Usaha keluarga dalam mendidik anak memerlukan nasehat, nasehat yang ,lembut, halus,  tetapi membekas yang membuat anak menjadi baik dan tetap berahlak mulia. Dalam pendidikan, nasehat saja tidaklah cukup bila tidak dibarengi dengan teladan yang memungkinkan teladan itu diikuti dan diteladani. Bila tersedia suatu teladan yang baik maka nasehat akan sangat berpengaruh dalam jiwa dan akan menjadi suatu yang sangat besar dalam pendidikan rohani. Suri tauladan adalah merupakan salah satu teknik pendidikan yang paling baik. Seorang anak harus memperoleh tauladan dari keluarga terutama orang tuanya agar ia semenjak kecil sudah menerima norma-norma Islam. Karena keluarga adalah pendidik yang menanamkan benih-benih pertama di dalam diri anak dan tingkah laku sehari-hari sangat mempengaruhi perasaan dan tingkah laku anak. Oleh karena itu, lingkungan suatu keluarga harus diciptakan dengan baik, sehingga akan tercipta suatu pembiasaan baik pula, yang akan menciptakan generasi yang merealisasikan norma-norma Islam. (Harun; 1993:334)

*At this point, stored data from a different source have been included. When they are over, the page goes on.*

-- ==== Sys2Proof/Laws/KeepsKv.lean ====
section
/-! SUPPORT. Sys2Proof/Laws/KeepsKv.lean: what the operations of Machine/Kv.lean keep. -/

namespace Sys2Proof.Machine

open Sys2Proof

theorem keeps_State_pageCount {s₀ : State} (s : State) (p : Fin 16) (k : PartCfg) (f : Fld) (n : Nat) (k_s : s₀.Keeps s) :
    s₀.Keeps (State.pageCount s p k f n) := by
  unfold State.pageCount
  repeat' (first | with_reducible assumption | extract_lets | with_reducible apply keeps_State_bump | (dsimp only))

theorem keeps_Here_starved {s₀ : State} (h : Here) (id : Nat) (e : SeqEntry) (k_h : s₀.Keeps h.s) :
    s₀.Keeps (Here.starved h id e) := by
  unfold Here.starved
  repeat' (first | with_reducible assumption | exact id | extract_lets | with_reducible apply keeps_State_setPart | with_reducible apply keeps_Here_go | with_reducible apply keeps_State_pageCount | (dsimp only) | (dsimp +zetaDelta only) | with_reducible apply keeps_mk)

theorem keeps_Here_scatter {s₀ : State} (h : Here) (w : SWord) (id : Nat) (e : SeqEntry) (n : Nat) (src : Sources) (k_h : s₀.Keeps h.s) :
    s₀.Keeps (Here.scatter h w id e n src) := by
  unfold Here.scatter
  repeat' (first | with_reducible assumption | exact id | extract_lets | with_reducible apply keeps_State_setPart | with_reducible apply keeps_State_trap | with_reducible apply keeps_Here_setQ | with_reducible apply keeps_Here_go | with_reducible apply keeps_Here_trap | with_reducible apply keeps_State_pageCount | with_reducible apply keeps_Here_starved | with_reducible apply keeps_foldl | split | intro _ _ _ | intro _ | (dsimp only) | (dsimp +zetaDelta only) | with_reducible apply keeps_mk)

theorem keeps_Here_doScatter {s₀ : State} (h : Here) (w : SWord) (k_h : s₀.Keeps h.s) :
    s₀.Keeps (Here.doScatter h w) := by
  unfold Here.doScatter
  repeat' (first | with_reducible assumption | extract_lets | with_reducible apply keeps_State_count | with_reducible apply keeps_State_trap | with_reducible apply keeps_Here_hold | with_reducible apply keeps_Here_trap | with_reducible apply keeps_Here_scatter | split | (dsimp only) | (dsimp +zetaDelta only))

theorem keeps_Here_doPgfill {s₀ : State} (h : Here) (w : SWord) (k_h : s₀.Keeps h.s) :
    s₀.Keeps (Here.doPgfill h w) := by
  unfold Here.doPgfill
  repeat' (first | with_reducible assumption | exact id | extract_lets | with_reducible apply keeps_State_setPart | with_reducible apply keeps_State_count | with_reducible apply keeps_State_trap | with_reducible apply keeps_Here_setQ | with_reducible apply keeps_Here_go | with_reducible apply keeps_Here_hold | with_reducible apply keeps_Here_trap | with_reducible apply keeps_State_pageCount | with_reducible apply keeps_Here_starved | with_reducible apply keeps_Here_scatter | split | intro _ _ _ | intro _ | (dsimp only) | (dsimp +zetaDelta only) | with_reducible apply keeps_mk)

theorem keeps_execScatter {s₀ : State} (a : At) (w : SWord) (s : State) (k_s : s₀.Keeps s) (hok : scatterOk w = true) :
    ∃ t₁, (execScatter a w s) = .next t₁ ∧ s₀.Keeps t₁ := by
  unfold execScatter
  apply keeps_State_issueS s a w _ _ _ _ k_s hok
  intro h k_h
  repeat' (first | with_reducible assumption | extract_lets | with_reducible apply keeps_State_issueS | with_reducible apply keeps_Here_doScatter | intro _ _ _ | intro _ | (dsimp only))

theorem keeps_execPgfill {s₀ : State} (a : At) (w : SWord) (s : State) (k_s : s₀.Keeps s) (hok : scatterOk w = true) :
    ∃ t₁, (execPgfill a w s) = .next t₁ ∧ s₀.Keeps t₁ := by
  unfold execPgfill
  apply keeps_State_issueS s a w _ _ _ _ k_s hok
  intro h k_h
  repeat' (first | with_reducible assumption | extract_lets | with_reducible apply keeps_State_issueS | with_reducible apply keeps_Here_doPgfill | intro _ _ _ | intro _ | (dsimp only))

theorem keeps_execScatterResume {s₀ : State} (a : At) (s : State) (k_s : s₀.Keeps s) :
    ∃ t₁, (execScatterResume a s) = .next t₁ ∧ s₀.Keeps t₁ := by
  unfold execScatterResume
  repeat' (first | exact ⟨_, rfl, by with_reducible assumption⟩ | split | (refine ⟨_, rfl, ?_⟩) | with_reducible assumption | exact id | extract_lets | with_reducible apply keeps_State_setSeq | with_reducible apply keeps_Here_scatter | with_reducible apply keeps_Here_doScatter | with_reducible apply keeps_Here_doPgfill | split | (dsimp only) | (dsimp +zetaDelta only) | with_reducible apply keeps_mk)

end Sys2Proof.Machine
end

Keluarga juga merupakan sruktur terkecil dari masyarakat, yaitu suatu jama’ah yang berdasarkan hubungan darah. Walaupun keluarga terdiri dari individu-individu tetapi merupakan bagian dari jaringan sosial yang lebih besar. Dalam hal ini berarti untuk memenuhi proses-proses sosial secara umum harus mengerti tingkah laku keluarga. Jika tingkah laku keluarga dikenal baik maka dapat di asumsikan semua anggota keluarganya juga baik, dan sebaliknya jika keluarga itu rusak (kepala keluarga) maka dapat di asumsikan bahwa anggota keluarga yang lain juga rusak sebab kurangnya perhatian dalam segala aspek. Jadi dalam kehidupan manusia, tingkah laku atau kepribadian merupakan hal yang sangat penting sekali, sebab aspek ini akan menentukan sikap identitas diri seseorang. Baik dan buruknya seseorang itu akan terlihat dari tingkah laku atau kepribadian yang dimilikinya. Oleh karena itu, perkembangan dari tingkah laku atau kepribadian ini sangat tergantung kepada baik atau tidaknya proses pendidikan yang di tempuh, baik dalam lingkungan sekolah, masyarakat apalagi dalam pendidikan keluarga (Viantoni; 2008:1).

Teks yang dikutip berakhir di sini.